Saved data entries:
Segment Open

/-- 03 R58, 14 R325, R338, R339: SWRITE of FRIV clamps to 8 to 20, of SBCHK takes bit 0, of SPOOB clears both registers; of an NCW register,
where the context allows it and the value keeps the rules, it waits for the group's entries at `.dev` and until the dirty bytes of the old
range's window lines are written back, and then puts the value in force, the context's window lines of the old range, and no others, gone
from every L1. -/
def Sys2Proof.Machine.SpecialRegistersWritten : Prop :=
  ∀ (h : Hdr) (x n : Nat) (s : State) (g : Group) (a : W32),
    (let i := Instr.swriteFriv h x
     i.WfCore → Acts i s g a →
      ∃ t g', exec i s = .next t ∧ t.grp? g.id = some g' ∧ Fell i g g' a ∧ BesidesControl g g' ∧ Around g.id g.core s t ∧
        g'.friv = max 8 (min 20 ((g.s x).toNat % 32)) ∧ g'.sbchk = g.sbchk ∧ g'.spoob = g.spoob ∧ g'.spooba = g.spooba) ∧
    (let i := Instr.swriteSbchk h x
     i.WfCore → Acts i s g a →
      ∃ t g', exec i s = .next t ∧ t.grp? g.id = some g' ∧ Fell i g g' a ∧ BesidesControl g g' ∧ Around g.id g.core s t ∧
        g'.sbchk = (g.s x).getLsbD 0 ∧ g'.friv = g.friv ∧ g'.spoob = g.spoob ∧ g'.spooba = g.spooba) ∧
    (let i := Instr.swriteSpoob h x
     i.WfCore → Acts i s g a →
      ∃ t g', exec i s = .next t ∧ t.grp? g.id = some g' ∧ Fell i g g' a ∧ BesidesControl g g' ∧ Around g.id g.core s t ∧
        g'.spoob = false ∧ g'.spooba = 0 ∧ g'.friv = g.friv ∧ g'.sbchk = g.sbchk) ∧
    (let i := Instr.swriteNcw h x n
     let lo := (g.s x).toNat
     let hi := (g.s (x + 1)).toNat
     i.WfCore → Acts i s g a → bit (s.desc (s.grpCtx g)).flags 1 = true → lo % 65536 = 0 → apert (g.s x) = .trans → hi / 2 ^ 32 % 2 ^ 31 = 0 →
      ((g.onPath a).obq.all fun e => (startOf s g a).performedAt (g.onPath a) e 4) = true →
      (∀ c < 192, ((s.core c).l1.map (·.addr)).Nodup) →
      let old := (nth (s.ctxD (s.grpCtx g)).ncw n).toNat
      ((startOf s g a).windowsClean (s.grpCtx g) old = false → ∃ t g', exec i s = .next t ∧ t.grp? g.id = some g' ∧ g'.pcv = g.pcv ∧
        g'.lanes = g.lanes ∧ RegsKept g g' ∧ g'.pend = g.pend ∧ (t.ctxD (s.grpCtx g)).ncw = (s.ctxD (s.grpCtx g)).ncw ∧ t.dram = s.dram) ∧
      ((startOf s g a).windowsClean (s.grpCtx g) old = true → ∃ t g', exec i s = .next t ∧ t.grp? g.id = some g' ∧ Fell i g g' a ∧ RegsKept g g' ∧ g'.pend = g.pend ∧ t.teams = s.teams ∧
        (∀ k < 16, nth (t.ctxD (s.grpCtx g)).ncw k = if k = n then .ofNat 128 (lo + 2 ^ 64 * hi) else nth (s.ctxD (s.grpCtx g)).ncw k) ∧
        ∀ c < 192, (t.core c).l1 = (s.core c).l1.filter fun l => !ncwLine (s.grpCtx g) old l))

Segment Closed

> EXERCISE DETAILS: Set out, exactly as written, the lines from the line with "((startOf s g a).windowsClean (s.grpCtx g) old = true" to the last line of the records, inclusive, and only those lines.

> SOLUTION:
      ((startOf s g a).windowsClean (s.grpCtx g) old = true → ∃ t g', exec i s = .next t ∧ t.grp? g.id = some g' ∧ Fell i g g' a ∧ RegsKept g g' ∧ g'.pend = g.pend ∧ t.teams = s.teams ∧
        (∀ k < 16, nth (t.ctxD (s.grpCtx g)).ncw k = if k = n then .ofNat 128 (lo + 2 ^ 64 * hi) else nth (s.ctxD (s.grpCtx g)).ncw k) ∧
        ∀ c < 192, (t.core c).l1 = (s.core c).l1.filter fun l => !ncwLine (s.grpCtx g) old l))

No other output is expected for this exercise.